After generating the report:

  1. Print a summary of findings to the console (3-5 lines max).
  2. Tell the user where the report file is located.
  3. If critical issues were found, highlight them explicitly.
  4. Offer to re-run specific stages with different parameters if the user wants to explore further.

Important Rules

  1. Never test production endpoints without explicit user confirmation. If the environment is "prod" or the URL contains "prod", "production", or appears to be a production domain, warn the user and ask for confirmation before proceeding.

  2. Respect rate limits. If 429 responses are detected, reduce concurrency and note the rate limit in the report. Do not continue hammering an endpoint that is returning 429s.

  3. Handle authentication carefully. Never log or include full auth tokens in the report. Mask them (e.g., "Bearer eyJ...****").

  4. No destructive testing by default. Only test GET endpoints by default. For POST/PUT/DELETE, confirm with the user that the endpoint is safe to call repeatedly (e.g., idempotent, uses a test database, or has no side effects).

  5. Clean up temporary files. Store raw results in a clearly named temp directory but do not delete them automatically -- the user may want to inspect them.

  6. Report in consistent units. Use milliseconds for latency, requests/second for throughput, and percentages for error rates. Always label units.

  7. ASCII charts are mandatory in the report. Even though they are approximate, they provide immediate visual understanding without requiring external tools.

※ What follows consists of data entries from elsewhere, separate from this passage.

-- ==== Sys2Proof/Machine/BayOps.lean ====
section
/-! DEFINITION. The bay monitor's operations: sessions (R10 to R15), entry to EMPTY (R7), link loss (R9), and the reactions in which
the blocks take in what an event has changed. -/

namespace Sys2Proof.Machine

open Sys2Proof

def setOccupancy (o : Occupancy) (s : State) : State := { s with bay := { s.bay with occupancy := o } }

/-! ### Sessions -/

/-- Session end at the lamp checker: a running check is abandoned, the sheet emptied, the loose channel absent (R76, R81). -/
def lampSessionEnd (s : State) : State :=
  let s' := emptySheet (abandonCheck s)
  disownLampSets { s' with lamps := { s'.lamps with loose := none, offOwed := false } }

/-- Session end at the heat controller (R141): faults and marks of the session are released, the lead takes its no-coach values
and the state is given afresh. -/
def heatSessionEnd (s : State) : State :=
  evalHeat (recomputeLead
    { s with heat := { s.heat with heaterFault := false, weakFound := false }, meter := { s.meter with overdrawRun := 0 } })

/-- A session ends (R15): each block acts on the message, SESSION_ENDED is raised last, and the conditions that ended with it are
given as ended. -/
def endSession (cause : EndCause) (coach : Nat) (s : State) : State :=
  let s1 := { s with bay := { s.bay with session := .none }, faults := s.faults.endSession, link := s.link.discardPass }
  let s2 := heatSessionEnd (clearanceSessionEnd cause coach (lampSessionEnd (emptyCache s1)))
  giveConditions (raiseEdge .sessionEnded coach s2)

/-- A session opens (R11): the blocks are told, the presence-loop record is offered if presence is implied, COACH_IDENTIFIED is
raised. -/
def openSession (id : Identity) (s : State) : State :=
  let s1 := recomputeLead
    { s with bay := { s.bay with session := .opened id },
             link := { s.link with passOwed := true, passTimer := some (s.now + Config.passPeriod) } }
  raiseEdge .coachIdentified id.coach (if s1.bay.implied then offerStation 1 s1 else s1)

/-- The reported identity is put to the session (R10, R12). -/
def putIdentity (id : Identity) (s : State) : State :=
  match s.bay.session with
  | .none => openSession id s
  | .opened held => if held = id then s else openSession id (endSession .identityReplaced held.coach s)
  | .departing held => openSession id (endSession .identityReplaced held.coach s)

/-- The session becomes departing (R7): with no coach identity given any more, the lead takes its no-coach values (R16, R112). -/
def departSession (id : Identity) (s : State) : State :=
  recomputeLead { s with bay := { s.bay with session := .departing id } }

/-- Entry to EMPTY (R7): presence implied clears and the session is settled by the departure state at this entry. -/
def enterEmpty (s : State) : State :=
  let s' := { s with bay := { s.bay with occupancy := .empty, implied := false } }
  match s'.dep.state, s'.bay.session with
  | .holding, .opened id => enterGone id.coach (departSession id s')
  | .holding, .departing id => enterGone id.coach s'
  | .holding, .none => enterGone 0 s'
  | _, .opened id => endSession .bayEmptied id.coach s'
  | _, _ => s'

/-- The link is declared lost: LINKING and CONNECTED become UNLINKED and the re-identify timer starts (R9). -/
def bayLinkLost (s : State) : State :=
  match s.bay.occupancy with
  | .linking | .connected =>
      { s with bay := { s.bay with occupancy := .unlinked, reidentify := some (s.now + Config.reidentify) } }
  | _ => s

/-- A failed IDENTIFY reaches the bay monitor (R8). -/
def identifyFailed (s : State) : State :=
  match s.bay.occupancy with
  | .linking => raiseIdentify s
  | .unlinked => { s with bay := { s.bay with reidentify := some (s.now + Config.reidentify) } }
  | _ => s

/-- A successful IDENTIFY reaches the bay monitor (R10). -/
def identifySucceeded (id : Identity) (s : State) : State :=
  match s.bay.occupancy with
  | .linking | .unlinked =>
      putIdentity id { s with bay := { s.bay with occupancy := .connected, reidentify := none } }
  | _ => s

/-! ### Reactions -/

/-- One round of reactions to an event (log 6): a pass and a lamp check start if they may (R35, R63); the peer table is read
(R104) and the latest start derived (R118); the heat state (R123) and then clearance's tests (R150, R151, R153) are taken
afresh. -/
def react (s : State) : State :=
  clearanceTests (evalHeat (deriveLatest (readPeers (startCheck (startPass s)))))

/-- The signal head is driven to the selected aspect (R18). -/
def driveHead (s : State) : State := { s with bay := { s.bay with aspect := aspectOf s.dep.state } }

/-- The end of every event that can move another block: two rounds of reactions and the starts they allow, the link's
arbitration (R23), the conditions of the notice sources (R165), and the signal head. -/
def settle (s : State) : State :=
  driveHead (giveConditions (arbitrate (startPass (react (react s)))))

end Sys2Proof.Machine
end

  8. Test from the same machine consistently. Do not suggest or attempt to distribute load across machines unless the user specifically asks for distributed testing.

  9. Timeouts count as failures. If a request times out, it is counted as a failed request, not excluded from the data.

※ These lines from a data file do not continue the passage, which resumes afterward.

/-! ### The peer table -/

/-- A peer's claim replaces its part whole, heard at this moment, and leaves its other parts and every other station's: a heat claim
as it stands, a departure claim and a clamped air temperature with the parts older than 7 s removed. Frames of the own number or
of no bay make no entry (log 8; R98, R99, R100, R101, R104, R107). That the last two remove old parts is log 26: the table is read at
every event that can move another block. That a countdown or a latest start outside R177's range is kept as it came is log 38. -/
def Obligations.PeerClaimsReplaceTheirPart : Prop :=
  ∀ (t n : Nat) (s : State), s.configured = true → s.tableRight →
    (1 ≤ n → n ≤ 48 → n ≠ s.ownNumber →
      (∀ state wanted intended drawn power latest, heatClaimForm wanted intended drawn power = true →
        ∃ u : State, exec (.heatClaimReceived t n state wanted intended drawn power latest) s = .next u ∧
          u = { s.heard t with peers := u.peers } ∧ u.peers.lowestGiven = s.peers.lowestGiven ∧
          (u.peers.entry n).bind (·.heat) =
            some { state := state, wanted := wanted, power := power, latest := latest, heard := max s.now t } ∧
          (u.peers.entry n).bind (·.depart) = (s.peers.entry n).bind (·.depart) ∧
          (u.peers.entry n).bind (·.air) = (s.peers.entry n).bind (·.air) ∧
          ∀ m, m ≠ n → u.peers.entry m = s.peers.entry m) ∧
      (∀ state countdown,
        ∃ u : State, exec (.departClaimReceived t n state countdown) s = .next u ∧ Reacted (s.heard t) u ∧
          (u.peers.entry n).bind (·.depart) = some { state := state, countdown := countdown, heard := max s.now t } ∧
          (u.peers.entry n).bind (·.heat) = ((s.peers.purge (max s.now t)).entry n).bind (·.heat) ∧
          (u.peers.entry n).bind (·.air) = ((s.peers.purge (max s.now t)).entry n).bind (·.air) ∧
          (state = .holding → u.dep.state ≠ .settling) ∧
          ∀ m, m ≠ n → u.peers.entry m = (s.peers.purge (max s.now t)).entry m) ∧
      (∀ temp,
        ∃ u : State, exec (.airTempReceived t n temp) s = .next u ∧ Reacted (s.heard t) u ∧
          (u.peers.entry n).bind (·.air) = some { temp := clampInt (-80) 120 temp, heard := max s.now t } ∧
          (u.peers.entry n).bind (·.heat) = ((s.peers.purge (max s.now t)).entry n).bind (·.heat) ∧
          (u.peers.entry n).bind (·.depart) = ((s.peers.purge (max s.now t)).entry n).bind (·.depart) ∧
          u.peers.lowestGiven = lowestAir u.peers.entries ∧
          ∀ m, m ≠ n → u.peers.entry m = (s.peers.purge (max s.now t)).entry m)) ∧
    (n = 0 ∨ 48 < n ∨ n = s.ownNumber →
      (∀ state wanted intended drawn power latest,
        exec (.heatClaimReceived t n state wanted intended drawn power latest) s = .next (s.heard t)) ∧
      (∀ state countdown, exec (.departClaimReceived t n state countdown) s = .next (s.heard t)) ∧
      (∀ temp, exec (.airTempReceived t n temp) s = .next (s.heard t)))

/-- A part's expiry removes it 7 s after it was heard, and its entry with its last part; every part the table then holds is at
most 7 s old, also those of other stations, since the table is read at the same event (log 26), and the lowest air temperature is given
from them (R98, R103, R104, R107). -/
def Obligations.PartsExpireAfterSevenSeconds : Prop :=
  ∀ (t n : Nat) (part : PartKind) (s : State), s.tableRight →
    ∃ u : State, exec (.peerPartExpiry t n part) s = .next u ∧ Reacted (s.advance t) u ∧
      (∀ e ∈ u.peers.entries, e.holdsPart = true ∧
        ∀ k h, PeerEntry.heard k e = some h → max s.now t ≤ h + 7000 ∧ (e.station = n → k = part → max s.now t < h + 7000)) ∧
      (∀ m k h, (s.peers.entry m).bind (PeerEntry.heard k) = some h → max s.now t < h + 7000 →
        (u.peers.entry m).bind (PeerEntry.heard k) = some h) ∧
      (∀ m, s.peers.entry m = none → u.peers.entry m = none) ∧
      u.peers.lowestGiven = lowestAir u.peers.entries

/-! ### Departure clearance -/

/-- A peer's SETTLING heard in SETTLING: with no own key, or the peer's due moment earlier, or equal with the lower number, the bay
yields, so that no settle runs and a claim is due, whether or not the lane lets it settle anew at once (R151, log 6); otherwise the
own settle goes on as it was (R154). -/
def Obligations.EarlierDueMomentTakesTheLane : Prop :=
  ∀ (t n : Nat) (countdown : Int) (s : State), s.configured = true → s.dep.state = .settling →
    1 ≤ n → n ≤ 48 → n ≠ s.ownNumber →
    ∃ u : State, exec (.departClaimReceived t n .settling countdown) s = .next u ∧ Reacted (s.heard t) u ∧
      (∀ yields : Prop,
        (yields ↔ match s.dep.key with
          | none => True
          | some (own, moment) =>
              (max s.now t : Int) + 1000 * countdown < moment + 1000 * own ∨
              ((max s.now t : Int) + 1000 * countdown = moment + 1000 * own ∧ n < s.ownNumber)) →
        (yields → u.dep.settleTimer = none ∧ u.dep.key = none ∧ u.line.departSlot = true) ∧
        (¬yields → s.laneSafe → u.dep.state = .settling → u.dep = s.dep))

/-- A panel's HOLD sets the depot hold for 30 s afresh and brings SETTLING back; its clear and the timer's end clear it (R153,
R160). -/
def Obligations.DepotHoldStopsLaneEntries : Prop :=
  (∀ (t : Nat) (s : State), s.configured = true →
    ∃ u : State, exec (.holdSet t) s = .next u ∧ u.dep.state ≠ .settling ∧
      Reacted { s.heard t with dep := { s.dep with hold := true, holdTimer := some (max s.now t + 30000) } } u) ∧
  (∀ (t : Nat) (s : State), s.configured = true →
    ∃ u : State, exec (.holdClear t) s = .next u ∧
      Reacted { s.heard t with dep := { s.dep with hold := false, holdTimer := none } } u) ∧
  (∀ (t d : Nat) (s : State), s.dep.holdTimer = some d → d ≤ max s.now t →
    ∃ u : State, exec (.holdTimerExpiry t) s = .next u ∧
      Reacted { s.advance t with dep := { s.dep with hold := false, holdTimer := none } } u)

  10. Do not extrapolate beyond tested ranges. The scaling projections table should clearly mark projected values vs observed values.

Error Handling

  • If a tool installation fails, fall back to the next tool in the priority list. If all tools fail, use the curl fallback approach.
  • If an endpoint becomes completely unresponsive during testing (100% timeout for 30+ seconds), stop testing that endpoint at that concurrency level and move to the next stage or endpoint. Note this in the report as "endpoint became unresponsive."
  • If the user's machine runs out of file descriptors or hits OS-level connection limits, detect the error message, report it, and suggest increasing ulimit -n before retrying.
  • If the test is interrupted (Ctrl+C or timeout), save whatever data has been collected so far and generate a partial report clearly marked as incomplete.

Output Files

  • api-load-report.md: The primary report, written to the current working directory.
  • <temp_dir>/raw_<endpoint_name>_c.txt: Raw tool output for each stage. Store in a subdirectory like /tmp/api-load-test-<timestamp>/.

Example Invocations

Simple single endpoint:

Load test https://api.example.com/health
Expected response time: p95 < 200ms
Concurrent users: up to 100

Multiple endpoints with auth:

Endpoints:
  - GET https://api.example.com/users (Bearer token: abc123)
  - POST https://api.example.com/search (Bearer token: abc123, body: {"query": "test"})
Expected: p95 < 300ms
Concurrency: 10 to 500
Environment: staging

Quick smoke test:

Quick load test https://api.example.com/health with 50 concurrent users

For quick/smoke tests, reduce to 3 stages: baseline (1), target concurrency (50), and 2x target (100). Shorten duration to 5 seconds per stage.